In bacteria and fungi, the genes responsible for the biosynthesis of a certain SM are often co-localized in the genome, forming so called biosynthetic gene clusters (BGCs) [14,15]. The BGCs consists of one or more core genes, several tailoring enzymes, and genes involved in regulation and transport. As all these genes are essential for the production of a SM in the native host, we will refer to them as “essential genes” in this study. The core genes are responsible for assembling the basic chemical scaffold, which is further modified by the tailoring enzymes yielding the final SM [16]. We refer to the core genes and the tailoring genes as “biosynthetic genes” in this study. Depending on the class of the produced SM, the core genes differ. In fungi, the main SM classes are polyketides (e.g. the cholesterol-lowering drug lovastatin [17] and the mycotoxin aflatoxin [9]) and non-ribosomal peptides (e.g. the immunosuppressant cyclosporine [18] and the antibiotic penicillin [19]), with polyketide synthases (PKS) or non-ribosomal peptide synthetases (NRPS) as core enzymes, respectively. Other SM classes are terpenoids, alkaloids, melanins [20,21], and ribosomally synthesized and posttranslationally modified peptides (RiPPs) [22,23], whose corresponding genes may also be organized in BGCs. As mentioned, BGCs may also contain genes encoding for transporters [24], transcription factors [25], or resistance genes [26]. While their gene products are not directly involved in the biosynthesis of a SM they are still essential for the biosynthesis; we will call them „further essential genes”in the following and differentiate them from the „biosynthetic genes“. The biosynthetic genes and the further essential genes are both necessary for the biosynthesis of a SM in the native organisms. In contrast, only the biosynthetic genes and a selection of the further essential genes (e.g. transporters) are necessary for heterologous expression [reviewed in [27]]. Notably, fungal BGCs often also contain genes that are not necessary for the production of a SM, the so-called gap genes. The gap genes are not involved in the biosynthesis, regulation, or transport of the SM, but have an unrelated function (Fig 1). We would like to stress here, that this cannot be predicted based only on the class of the gene product. For instance, a gene encoding for a transporter in the aflatoxin BGC was reported to have no significant role in aflatoxin secretion [28].

thumbnail
Fig 1. Schematic representation of the lovastatin BGC from Aspergillus terreus (lov).

In red the biosynthetic genes for SM production, in gold the further essential genes, and in blue the genes not involved in the biosynthetic pathway.

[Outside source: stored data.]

/-! ## Groups (R372, R375) -/

/-- Nodes in a list of 2-byte numbers. -/
def nodeList (bs : List Byte) (n : Nat) : List Nat := (List.range n).map fun i => fieldAt bs (2 * i) 2
/-- GROUP_CREATE (R372). -/
def execGroupCreate (c : Cmd) (s : State) : Out :=
  s.performIn c 5 fun s x =>
    let i := bits c.a1.toNat 0 8
    let self := bits c.a1.toNat 8 8
    let n := bits c.a1.toNat 16 16
    if c.a0.toNat ≥ 2 ^ 32 || c.a1.toNat ≥ 2 ^ 32 || i > 15 || n < 2 || n > 256 || self ≥ n || (x.group? i).isSome ||
        !s.mapped x c.a2.toNat (2 * n) || !s.mapped x c.a3.toNat 576 || !s.mapped x c.a4.toNat 2048 then (s, 0x02, 0)
    else
      let g : Group := ⟨i, c.a0.toNat, 1, n, self, .active, 0, c.a3.toNat, c.a4.toNat, BitVec.ofNat 256 (2 ^ n - 1),
        nodeList (s.loadVa x c.a2.toNat (2 * n)) n, List.replicate n 1, List.replicate n s.now, [], []⟩
      ((s.modCtx x.id fun x => { x with groups := x.groups ++ [g] }).writeTable x.id i, 0x00, 0)
/-- Bytes a donor holds. -/
def donorBytes (node gid space addr n : Nat) : List Byte := (List.range n).map fun i => Config.donorByte node gid space (addr + i)
/-- A journal entry to be replayed: SEQ, DST, LENGTH, DIGEST. -/
abbrev Replay := Nat × Nat × Nat × Nat
/-- Insert a journal entry in SEQ order. -/
def insertReplay (x : Replay) : List Replay → List Replay
  | [] => [x]
  | y :: ys => if x.1 ≤ y.1 then x :: y :: ys else y :: insertReplay x ys
/-- The entries of a journal that hold results. -/
def replays (bs : List Byte) : List Replay :=
  (List.range 16).foldl (fun a k =>
    let e := (bs.drop (128 * k)).take 128
    if fieldAt e 0x0C 1 ≤ 1 then insertReplay (fieldAt e 0 8, fieldAt e 0x18 8, fieldAt e 0x10 4, fieldAt e 0x14 4) a else a) []
/-- Replay journal entries: false when a digest does not match (R375). -/
def State.replay (s : State) (c : Ctx) (node gid : Nat) : List Replay → State × Bool
  | [] => (s, true)
  | (_, dst, len, digest) :: es =>
    let bs := donorBytes node gid 2 dst len
    if crc32c bs = digest then (s.storeVa c dst bs).replay c node gid es else (s, false)
/-- GROUP_JOIN (R375). -/
def execGroupJoin (c : Cmd) (s : State) : Out :=
  s.performIn c 5 fun s x =>
    let gid := c.a0.toNat
    let node := c.a2.toNat
    let i := bits c.a1.toNat 0 8
    let self := bits c.a1.toNat 8 8
    let tab := donorBytes node gid 0 0 576
    let nmem := fieldAt tab 0x08 2
    let live := BitVec.ofNat 256 (fieldAt tab 0x20 32)
    if gid ≥ 2 ^ 32 || c.a1.toNat ≥ 2 ^ 16 || i > 15 || (x.group? i).isSome || !s.mapped x c.a3.toNat 576 ||
        !s.mapped x c.a4.toNat 2048 || self ≥ nmem || live.getLsbD self then (s, 0x02, 0)
    else
      let g : Group := ⟨i, gid, fieldAt tab 0x04 4, nmem, self, .joining, fieldAt tab 0x10 8, c.a3.toNat, c.a4.toNat, live,
        nodeList (tab.drop 0x40) nmem, List.replicate nmem 1, List.replicate nmem s.now, [], []⟩
      let journal := donorBytes node gid 1 0 2048
      let s1 := (s.modCtx x.id fun x => { x with groups := x.groups ++ [g] }).writeTable x.id i
      let r := (s1.storeVa x c.a4.toNat journal).replay x node gid (replays journal)
      if r.2 then (r.1, 0x00, 0)
      else (r.1.modCtx x.id fun x => { x with groups := x.groups.filter fun g => g.index != i }, 0x02, 1)
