-- ==== Sys2Proof/Certificates/Slice0/Obligations.lean ====
section
/-! DEFINITION. The statements for the provers. -/

open Sys2Proof Sys2Proof.Machine

/-! ## The integer instructions -/

/-- R138 and R188: IADD, ISUB and IADDC in every mode, with the carry predicates; a saturating form whose result was clamped sets SAT;
the group goes on, and nothing else changes. -/
def Obligations.IntegerSums : Prop := ∀ (f : Fields) (s : State),
  let a := s.opA f
  let b := s.opB f
  let signed (x : Int) : Word := BitVec.ofInt 32 (max (-2 ^ 31) (min x (2 ^ 31 - 1)))
  let unsigned (x : Int) : Word := BitVec.ofInt 32 (max 0 (min x (2 ^ 32 - 1)))
  let sum (l : Nat) : Word :=
    if f.m 1 0 = 0 then BitVec.ofNat 32 ((a l).toNat + (b l).toNat)
    else if f.m 1 0 = 1 then signed ((a l).toInt + (b l).toInt)
    else unsigned ((a l).toNat + (b l).toNat)
  let difference (l : Nat) : Word :=
    if f.m 1 0 = 0 then BitVec.ofInt 32 ((a l).toNat - (b l).toNat)
    else if f.m 1 0 = 1 then signed ((a l).toInt - (b l).toInt)
    else unsigned ((a l).toNat - (b l).toNat)
  let carried (l : Nat) : Nat := (a l).toNat + (b l).toNat + if s.wp.pred f.vc.toNat l then 1 else 0
  -- The exact sum or difference `x`, or `y` of the signed form, is not the value `r` of the result.
  let clamped (x y : Nat → Int) (r : Nat → Word) (l : Nat) : Bool :=
    if f.m 1 0 = 0 then false else if f.m 1 0 = 1 then decide ((r l).toInt ≠ y l) else decide (((r l).toNat : Int) ≠ x l)
  Completes (.iadd f) s (fun t => ∃ u v w, Puts s u f.vd.toNat (s.en f) sum ∧
    (if f.b 2 then PutsPred u v f.vc.toNat (s.en f) fun l => decide (2 ^ 32 ≤ (a l).toNat + (b l).toNat) else v = u) ∧
    Raises v w (if (Mask.lanes (s.en f)).any
      (clamped (fun l => (a l).toNat + (b l).toNat) (fun l => (a l).toInt + (b l).toInt) sum) then 0x20 else 0) ∧
    Advances w t) ∧
  Completes (.isub f) s (fun t => ResultsSat s t f.vd.toNat (s.en f) difference
    (clamped (fun l => (a l).toNat - (b l).toNat) (fun l => (a l).toInt - (b l).toInt) difference)) ∧
  Completes (.iaddc f) s (fun t => ∃ u v, Puts s u f.vd.toNat (s.en f) (fun l => BitVec.ofNat 32 (carried l)) ∧
    (if f.b 2 then PutsPred u v f.vc.toNat (s.en f) fun l => decide (2 ^ 32 ≤ carried l) else v = u) ∧ Advances v t)

/-- R139: IMUL, IMULH, IMAD and IMAD64. -/
def Obligations.IntegerProducts : Prop := ∀ (f : Fields) (s : State),
  let a := s.opA f
  let b := s.opB f
  let high (l : Nat) : Word :=
    let x : Int := if f.m 1 0 = 0 then (a l).toNat else (a l).toInt
    let y : Int := if f.m 1 0 = 1 then (b l).toInt else (b l).toNat
    (BitVec.ofInt 64 (x * y) >>> 32).setWidth 32
  let wide (l : Nat) : DWord :=
    if f.b 0 then BitVec.ofInt 64 ((a l).toInt * (b l).toInt + (s.pairC f l).toNat)
    else BitVec.ofNat 64 ((a l).toNat * (b l).toNat + (s.pairC f l).toNat)
  Completes (.imul f) s (fun t => Results s t f.vd.toNat (s.en f) fun l => BitVec.ofNat 32 ((a l).toNat * (b l).toNat)) ∧
  Completes (.imulh f) s (fun t => Results s t f.vd.toNat (s.en f) high) ∧
  Completes (.imad f) s (fun t => Results s t f.vd.toNat (s.en f) fun l =>
    BitVec.ofNat 32 ((a l).toNat * (b l).toNat + (s.opC f l).toNat)) ∧
  Completes (.imad64 f) s (fun t => Results64 s t f.vd.toNat (s.en f) wide)
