-- ==== Sys2Proof/Laws/PerInstr.lean ====
section
/-! SUPPORT. The round trip of every instruction: a well-formed instruction's encoding (R69, R71, R72) decodes to it, whatever
stands above its length. Events have no encoding. -/
namespace Sys2Proof.Laws.RoundTrip

/-- Any word that agrees with the encoding of a well-formed instruction on its length decodes to that instruction. -/
def Statement (i : Instr) : Prop :=
  i.wellFormed = true → ∀ w n v, encode i = some (w, n) → v.toNat % 2 ^ (8 * n) = w.toNat → decodeWord v = .ok i n

theorem ofIsa {i : Instr} {op : Nat} {f : Fields} (h1 : i.wellFormed = decide (illegalSub op f = none))
    (h2 : encode i = some (encodeF op f)) (ho : op < 256) (h3 : Instr.ofOp op f = some i) : Statement i := by
  intro hw w n v he hv
  rw [h1, decide_eq_true_iff] at hw
  rw [h2] at he
  have he : encodeF op f = (w, n) := Option.some.inj he
  have := decodeWord_place (w := v) ho h3 hw (by rw [he]; exact hv)
  rwa [he] at this
theorem ofEvent {i : Instr} (h : encode i = none) : Statement i := by
  intro _ w n v he; rw [h] at he; cases he
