-- ==== Sys2Proof/Tests/Slice0.lean ====
section
/-! SUPPORT. Tests: ill-formed words, decoding, one instruction or event on a small state, and for each statement with hypotheses
a state and operands that meet them. Expected results come from the manual's examples or by hand from its rules. -/
namespace Sys2Proof.Tests
set_option Elab.async false
open Sys2Proof Sys2Proof.Machine

/-! ## Helpers -/

/-- Fields of an F64 word with guard `pt`. -/
def F (vd va vb vc : BitVec 9) (mod : BitVec 8) : Fields := ⟨7, false, 0, mod, vd, va, vb, vc, .none⟩
/-- Fields of an F96 word. -/
def FI (vd va vc : BitVec 9) (mod : BitVec 8) (imm : Word) : Fields := ⟨7, false, 0, mod, vd, va, 0, vc, .imm imm⟩
/-- Words read as the instructions they stand for. -/
def reads (rows : List (Nat × Instr)) : Bool := rows.all fun r => decodeTableWord 64 r.1 == some r.2
/-- Eight cores, of which the last is a spare, so that the tests stay small. -/
def eight : List Core := (List.range 8).map fun c => Core.reset (c == 7)
/-- A state whose one warp issues with all 128 lanes at code offset 0, 2 MiB of memory at address 0 readable and writable. -/
def lab : State :=
  let s := State.reset.withFetchWord 64 0
  { s with boot := 6, mem := placeNum s.mem 0x4000 0x200047 8, cores := eight }.checkout 1 0 { Issue.idle with lanes := Mask.all, len := 8 }
/-- The context of the state above. -/
def labCtx : Ctx := placeCtx 0x0100 0 0
/-- A register of the issuing warp. -/
def reg (r : Nat) (x : RegVal) (s : State) : State :=
  { s with wp := { s.wp with regs := Tab.set Reg.zero s.wp.regs r ⟨x, false, 0⟩ } }
/-- Sources: v10, v20 and v30 uniform. -/
def ops (a b c : Word) : State := reg 10 (.u a) (reg 20 (.u b) (reg 30 (.u c) lab))
/-- Only the first four threads are live, and issue. -/
def four (s : State) : State :=
  { s with wp := s.wp.mapThreads (~~~(15 : Mask)) fun _ t => { t with status := .exited }, iss := { s.iss with lanes := 15 } }
/-- The lane number. -/
def lanes : RegVal := .a 0 1
/-- The predicate bits of every thread. -/
def preds (p : Nat → BitVec 7) (s : State) : State :=
  { s with wp := s.wp.mapThreads Mask.all fun l t => { t with preds := p l } }
/-- The next state. -/
def after (i : Instr) (s : State) : State := match exec i s with | .next t => t | _ => s
/-- A result in lane 0 of v6. -/
def r6 (i : Instr) (s : State) : Word := (after i s).wp.val 6 0
/-- Every register reads 0 in U shape when none is listed. -/
theorem shapes_zero (s : State) (h : s.wp.regs = []) : ∀ r, (s.wp.rv r).shape = 0 := by
  intro r; simp [Warp.rv, Warp.reg, h, Tab.get, Reg.zero, RegVal.shape]

/-! ## Well-formedness -/

/-- A word each check of R75 steps 4 to 9 refuses, with its SUB of R76: a reserved OP, an illegal format, a reserved MOD bit, an unused
field, a register of 384, a pair that is odd, a range past v383, LA on an instruction that is not long-latency, and an illegal
code. -/
theorem test_ill_formed :
    (Instr.iadd (F 6 10 20 0 8)).wellFormed = false ∧ illegalSub 0x18 (F 6 10 20 0 8) = some 2 ∧
    (Instr.nop (F 1 0 0 0 0)).wellFormed = false ∧ illegalSub 0x01 (F 1 0 0 0 0) = some 2 ∧
    (Instr.iadd (F 384 10 20 0 0)).wellFormed = false ∧ illegalSub 0x18 (F 384 10 20 0 0) = some 3 ∧
    (Instr.iadd64 (F 7 10 20 0 0)).wellFormed = false ∧ illegalSub 0x31 (F 7 10 20 0 0) = some 8 ∧
    (Instr.p2v (F 381 2 0 0 0)).wellFormed = false ∧ illegalSub 0x15 (F 381 2 0 0 0) = some 8 ∧
    (Instr.plop (F 8 2 3 0 8)).wellFormed = false ∧ illegalSub 0x14 (F 8 2 3 0 8) = some 3 ∧
    (Instr.iadd { F 6 10 20 0 0 with la := 1 }).wellFormed = false ∧
    (Instr.nop (FI 0 0 0 0 0)).wellFormed = false ∧
    (Instr.iadd { F 6 10 20 0 0 with x := .ext 0 }).wellFormed = false ∧
    (Instr.iadd (FI 6 10 0 0 5)).wellFormed = true ∧ (Instr.iadd { FI 6 10 0 0 5 with vb := 1 }).wellFormed = false ∧
    (Instr.shforce (F 0 10 0 0 3)).wellFormed = false ∧ illegalSub 0x12 (F 0 10 0 0 3) = some 8 ∧
    (Instr.dx 0 0).wellFormed = false ∧ (Instr.pageWalk 288 0 0).wellFormed = false ∧ (Instr.vigilBegin 3).wellFormed = false ∧
    (Instr.idleFlit 18).wellFormed = false ∧ (Instr.holdTimeout 0 4 0).wellFormed = false ∧ (Instr.switchTimeout 1280).wellFormed = false ∧
    (Instr.groupTimeout 0 16 0).wellFormed = false ∧ (Instr.errinjRowSoft 0 0 512).wellFormed = false := by decide +kernel

/-- R74: an OP that is reserved, 0x00 or 0xFF does not decode. -/
theorem test_reserved_op : decodeTableWord 64 0x1C001 = none ∧ decodeTableWord 64 0x1C3FD = none ∧
    decodeTableWord 64 0x1C035 = none := by decide +kernel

https://doi.org/10.1371/journal.pcbi.1009372.g001

As mentioned, the bottom-up approach for SM discovery is depending on modern genomics and the accurate prediction of genes and BGCs. Each important gene missing in the prediction is detrimental for obvious reasons, whereas each unnecessarily considered gap gene makes the study of a BGC more complicated and complex, and the construction and transformation processes for heterologous expression more challenging. Currently, several BGC prediction tools are available for fungi. Some tools for genome mining are antiSMASH [29], CASSIS and SMIPS [30], SMURF [31], TOUCAN, a supervised learning framework capable of predicting BGCs on amino acid sequences [32], and DeepBGC, an unrestricted machine learning approach using deep neural networks [33]. These tools are effective and successful in finding and predicting BGCs based solely on genomic data. AntiSMASH uses a rule-based approach to identify BGCs based on the identification of core or signature enzymes and applies a greedy approach to extend a cluster on either side. This may result in overlaps or combinations of closely situated clusters. However, the genes within the predicted BGCs are classified into core biosynthetic genes, additional biosynthetic genes, transport-related genes, regulatory genes, and other genes based on profile hidden Markov models by the antiSMASH tool. The BGC prediction method of CASSIS and SMIPS is based on the principle that the promoter regions of genes in a BGC contain one or more shared motif, as they are co-expressed and presumably regulated by the same regulatory factors and/or mechanisms [30].

As mentioned above, the class of an enzyme may be a good indication for a potential involvement in the biosynthesis of a SM but does not guarantee a correct prediction. This problem can be solved by the analysis of transcriptome data because the genes necessary for SM production within a BGC are normally co-expressed with each other but not with the gap genes [34]. Notably, this demands the knowledge of expression conditions and does not work for silent BGCs. However, it is an obvious advantage to have as much information as possible about a BGC before studying it in the native host or performing heterologous expression for a bottom-up approach for SM discovery.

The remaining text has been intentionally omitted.